Let me give you an example:

I was working on a small project. It took me 10 hours to complete. I used minimal visual complexity, aka minimalistic design, focusing on the features and ease-of-use. Users of this project expected a particular visual aesthetics, which was not part of the budget. For a reason.

At a later stage in the project, where all core features were implemented everyone was happy with the current status. The minimal design had no personality, that could have offended anyone in any way.

The question came up to change the background (at least) according to a special visual identity. The effort was minimal. The effect was intense. It looked more pleasing, more accustomed to the desired design and fit the target audience better. Yet, this little change made the header look out of place.

We needed to update the header, put a brighter background color and changed the shape of the logo at the top. The new visual characteristics looked out of place, which lead us to updating all images on the platform. A bigger border, rounded corners, different color.

At that moment, the background looked dull and out of place. On top of the colors, we added a pattern to it, which resembles the shape of the logo. Now, it looked well put together again.

But: we removed the non-identity and replaced it with a specific trait of visual identity. Which lead to people raising their voice and sharing opinions. From praise, over critics, there were a ton of ideas and „necessary changes“.

Going from almost ready to launch to a battlefield of discussion in under 1h of development time.

This example is harsh. Polarizing. But true.

Bringing in visual decisions opens a honey pot of opinions, ideas, and reasons to change ever more things. While this can support the project and the quality of the work, it should be a process in itself. It should not be a side-hustle on the development roadmap of a website or web application.

At xumana, we split those two things: we create a brand. We define the visual identity, including colors, typography and visual aesthetics. We generate mood boards, find imagery and create style guides on vital parts of the project. And use that, as a blueprint to move the visual identity forward.

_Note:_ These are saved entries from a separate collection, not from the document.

-- ==== Sys2Proof/Machine/Tick.lean ====
section
/-! DEFINITION. The tick sequencer (43_tick.md): the snoop loop, the core turns, the countdown, the end-of-tick
checks, and the step of the block. -/

namespace Sys2Proof.Machine

/-! ### The snoop loop -/

/-- `snoop()` with at most `n` iterations (rule R145). An iteration runs the command on the bus. The loop goes
on exactly when the iteration left a phase that waits for its first observation, which is when the
pseudocode says `continue` (log 14). A phase that starts in a pre-snoop with `cycles_remaining = 0` so ends in the
post-snoop of that tick, also where the table of rule R241 gives the bus free a tick later (log 20). -/
def snoopLoop : Nat → State → Answer
  | 0, s => .next s
  | n + 1, s =>
    if s.bus.available then .next s
    else
      match s.bus.command with
      | none => .refused .noBusSource
      | some i => stages [exec i, fun s' => if s'.bus.done then snoopLoop n s' else .next s'] s

/-- `snoop()`: at most three iterations are ever needed (rule R166, log 14). -/
def snoop (s : State) : Answer := snoopLoop 3 s

/-! ### The core turns -/

/-- The request word of core `c`'s next access; `none` past the end of its trace (rules R45, R99). -/
def State.fetch (s : State) (c : CoreId) : Option ReqWord := (s.traces.get c)[s.pc.get c]?

/-- Core `c` retires (rules R46, R181). -/
def retire (c : CoreId) (s : State) : State :=
  { s with coreDone := s.coreDone.set c true, activeCores := s.activeCores - 1 }

/-- CORE_TURN(c) (rule R181). -/
def coreTurn (c : CoreId) (s : State) : Answer :=
  if s.coreDone.get c then .next s
  else
    match s.fetch c with
    | none => .next (retire c s)
    | some w => exec (decodeReq w) { s with turn := c }

/-- The core pass is over: no core has the turn (log 4). -/
def endCorePass (s : State) : State := { s with turn := 0 }

/-! ### The end of a tick -/

/-- The bus countdown, saturating at 0 (rule R183). -/
def countdown (s : State) : State :=
  { s with bus := { s.bus with
      cyclesRemaining := if s.bus.cyclesRemaining = 0 then 0 else s.bus.cyclesRemaining - 1 } }

/-- Puts a set index into a strictly rising list. -/
def insertIndex (x : Nat) : List Nat → List Nat
  | [] => [x]
  | y :: ys => if x < y then x :: y :: ys else if x = y then y :: ys else y :: insertIndex x ys

/-- The set indices that some cache lists, ascending. Every other set holds no valid line (log 15). -/
def State.listedSets (s : State) : List Nat :=
  (allCores.flatMap fun c => (s.cache.get c).sets.map fun p => p.1).foldr insertIndex []

/-- The set invariant: the valid lines of a set have distinct tags (rule R26). -/
def uniqueTags (L : List Line) : Bool := decide ((L.filter (fun l => l.valid)).map (fun l => l.tag)).Nodup

/-- The MESI states of the valid lines that hold the block `(si, t)`, over all caches: the list `H` of rule R73. -/
def State.copies (s : State) (si : Nat) (t : Tag) : List Mesi :=
  allCores.flatMap fun c => ((s.setLines c si).filter (fun l => l.holds t)).map fun l => l.mesi

/-- P1: no copy, one M, one E, or only S (rule R73). -/
def coherentCopies (H : List Mesi) : Bool :=
  decide (H = []) || decide (H = [.modified]) || decide (H = [.exclusive]) ||
    H.all fun m => decide (m = .shared)

/-- The tags held valid in set `si` by any cache (rule R200). -/
def State.heldTags (s : State) (si : Nat) : List Tag :=
  allCores.flatMap fun c => ((s.setLines c si).filter (fun l => l.valid)).map fun l => l.tag

/-- The first violation in set `si`: the set invariant of every cache, then P1 of every held tag (rule R200). -/
def State.setViolation (s : State) (si : Nat) : Option FaultCode :=
  if allCores.all fun c => uniqueTags (s.setLines c si) then
    if (s.heldTags si).all fun t => coherentCopies (s.copies si t) then none else some .fCoherence
  else some .fSetDuplicate

/-- CHECK_INVARIANTS: the first violation in ascending set order is raised (rules R185, R200). -/
def checkInvariants (s : State) : State :=
  match s.listedSets.findSome? s.setViolation with
  | some code => raise code s
  | none => s

/-! ### The tick and the step -/

/-- One tick (rule R180). -/
def tick : State → Answer :=
  stages
    [ snoop,
      coreTurn 0,
      coreTurn 1,
      coreTurn 2,
      coreTurn 3,
      fun s => .next (endCorePass s),
      snoop,
      fun s => .next (countdown s),
      fun s => .next (inc .globalCycle 1 s),
      fun s => .next (checkInvariants s) ]

/-- The block's step: a tick while `active_cores > 0` and no fault is raised (rules R13, R180, R186); no tick
otherwise, and the state stays as it is (rules R47, R187, R198, log 7). An illegal configuration has no
tick at all (rules R8, R197, log 8). -/
def advance (s : State) : Answer :=
  if s.cfg.legal then
    if s.ticking then tick s else .next s
  else .fault (.config s.cfg.toRaw)

/-! ### Placing a command where the next tick runs it -/

/-- Core `c` is given the one-record trace `w`, to be attempted in the next tick (log 2). -/
def placeRequest (c : CoreId) (w : ReqWord) (s : State) : State :=
  let done := s.coreDone.set c false
  { s with traces := s.traces.set c [w], pc := s.pc.set c 0, coreDone := done, activeCores := activeCount done }

/-- The bus is busy with a phase of the command `f`, waiting for its first observation (log 2). -/
def placeOnBus (f : BusFields) (s : State) : State :=
  { s with bus := { s.bus with
      available := false, done := true, srcCore := some f.c, addr := f.a, reqType := f.t, evict := f.x } }

/-- A BusUpgr runs inside a core turn (rule R94): core `c` holds the block SHARED, the bus is available, and the
core's trace is the write that upgrades it (log 2). -/
def placeUpgrade (c : CoreId) (a : Addr) (s : State) : State :=
  placeRequest c (packReq true a)
    (install c (setOf s.cfg a) (tagOf s.cfg a) .shared { s with bus := { s.bus with available := true } })

/-- The state in which the next tick runs the command of an encoded word (log 2). -/
def placeCommand (cw : CommandWord) (s : State) : State :=
  match cw with
  | .req w => placeRequest 0 w s
  | .bus w =>
    match decodeBus w with
    | .instr (.busUpgr c a) => placeUpgrade c a s
    | _ => placeOnBus (busFields w) s

end Sys2Proof.Machine
end

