@[simp] theorem setHolderMesi_activeCores (c : CoreId) (si : Nat) (t : Tag) (m : Mesi) (s : State) : (setHolderMesi c si t m s).activeCores = s.activeCores := by unfold setHolderMesi; split <;> rfl

@[simp] theorem setHolderMesi_globalCycle (c : CoreId) (si : Nat) (t : Tag) (m : Mesi) (s : State) : (setHolderMesi c si t m s).globalCycle = s.globalCycle := by unfold setHolderMesi; split <;> rfl

@[simp] theorem setHolderMesi_totalBusTransactions (c : CoreId) (si : Nat) (t : Tag) (m : Mesi) (s : State) : (setHolderMesi c si t m s).totalBusTransactions = s.totalBusTransactions := by unfold setHolderMesi; split <;> rfl

@[simp] theorem setHolderMesi_totalBusTrafficBytes (c : CoreId) (si : Nat) (t : Tag) (m : Mesi) (s : State) : (setHolderMesi c si t m s).totalBusTrafficBytes = s.totalBusTrafficBytes := by unfold setHolderMesi; split <;> rfl

@[simp] theorem setHolderMesi_faultCode (c : CoreId) (si : Nat) (t : Tag) (m : Mesi) (s : State) : (setHolderMesi c si t m s).faultCode = s.faultCode := by unfold setHolderMesi; split <;> rfl

@[simp] theorem setHolderMesi_turn (c : CoreId) (si : Nat) (t : Tag) (m : Mesi) (s : State) : (setHolderMesi c si t m s).turn = s.turn := by unfold setHolderMesi; split <;> rfl

@[simp] theorem setHolderMesi_lruCtr (c c' : CoreId) (si : Nat) (t : Tag) (m : Mesi) (s : State) :
    ((setHolderMesi c si t m s).cache.get c').lruCtr = (s.cache.get c').lruCtr := by
  unfold setHolderMesi; split
  · exact State.putSet_lruCtr _ _ _ _ _
  · rfl

@[simp] theorem setHolderMesi_cache_ne {c c' : CoreId} (si : Nat) (t : Tag) (m : Mesi) (s : State) (h : c' ≠ c) :
    (setHolderMesi c si t m s).cache.get c' = s.cache.get c' := by
  unfold setHolderMesi; split
  · exact State.putSet_cache_ne _ _ _ h
  · rfl

/-! ### Faults, program counters, retirement, the end of a tick -/

@[simp] theorem raise_cfg (code : FaultCode) (s : State) : (raise code s).cfg = s.cfg := by unfold raise; split <;> rfl

@[simp] theorem raise_traces (code : FaultCode) (s : State) : (raise code s).traces = s.traces := by unfold raise; split <;> rfl

@[simp] theorem raise_cache (code : FaultCode) (s : State) : (raise code s).cache = s.cache := by unfold raise; split <;> rfl

@[simp] theorem raise_stats (code : FaultCode) (s : State) : (raise code s).stats = s.stats := by unfold raise; split <;> rfl

@[simp] theorem raise_bus (code : FaultCode) (s : State) : (raise code s).bus = s.bus := by unfold raise; split <;> rfl

@[simp] theorem raise_pc (code : FaultCode) (s : State) : (raise code s).pc = s.pc := by unfold raise; split <;> rfl

@[simp] theorem raise_coreDone (code : FaultCode) (s : State) : (raise code s).coreDone = s.coreDone := by unfold raise; split <;> rfl

@[simp] theorem raise_activeCores (code : FaultCode) (s : State) : (raise code s).activeCores = s.activeCores := by unfold raise; split <;> rfl

@[simp] theorem raise_globalCycle (code : FaultCode) (s : State) : (raise code s).globalCycle = s.globalCycle := by unfold raise; split <;> rfl

@[simp] theorem raise_totalBusTransactions (code : FaultCode) (s : State) : (raise code s).totalBusTransactions = s.totalBusTransactions := by unfold raise; split <;> rfl

@[simp] theorem raise_totalBusTrafficBytes (code : FaultCode) (s : State) : (raise code s).totalBusTrafficBytes = s.totalBusTrafficBytes := by unfold raise; split <;> rfl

Because the brand creation process is a closed process, with key people being involved, making decisions, justifying those and document along the way, there is little room for changes later on. Considering the root evaluation of design gives direction on specific implementation details.

That is the value of a brand creation process. It minimizes project overhead later on, when decisions are made by first principles created earlier on. Sticking to those decisions Leads to a faster project turn-around, coherent visual identity, less friction for the developer which results in less friction for the end-user.

The only Investment is: allowing oneself to create a visual identity first.

A logo or a lettering is not a visual identity. It is the key anchor for it. It’s a starting point, that answers 80% of all questions coming after that. Opposite to the tech decisions which are based on analytical reasoning, design decisions have an unlimited amount of variables to go through.

Having an endless array of options guarantees spending a lot of time and money on a vague route interchanging ideas and tweaking one piece after another until it is perceived as stable.

Leaving a minimalistic design with no special character or tendency to a specific design language could serve as a starting point, avoiding a lot of errors and problems. This enables postponing the design process, to apply the results on the neutral version. Easy.

Save yourself the hassle. Start with the design principles first and move forward from there. That is the easiest way and saves a lot of time, longterm.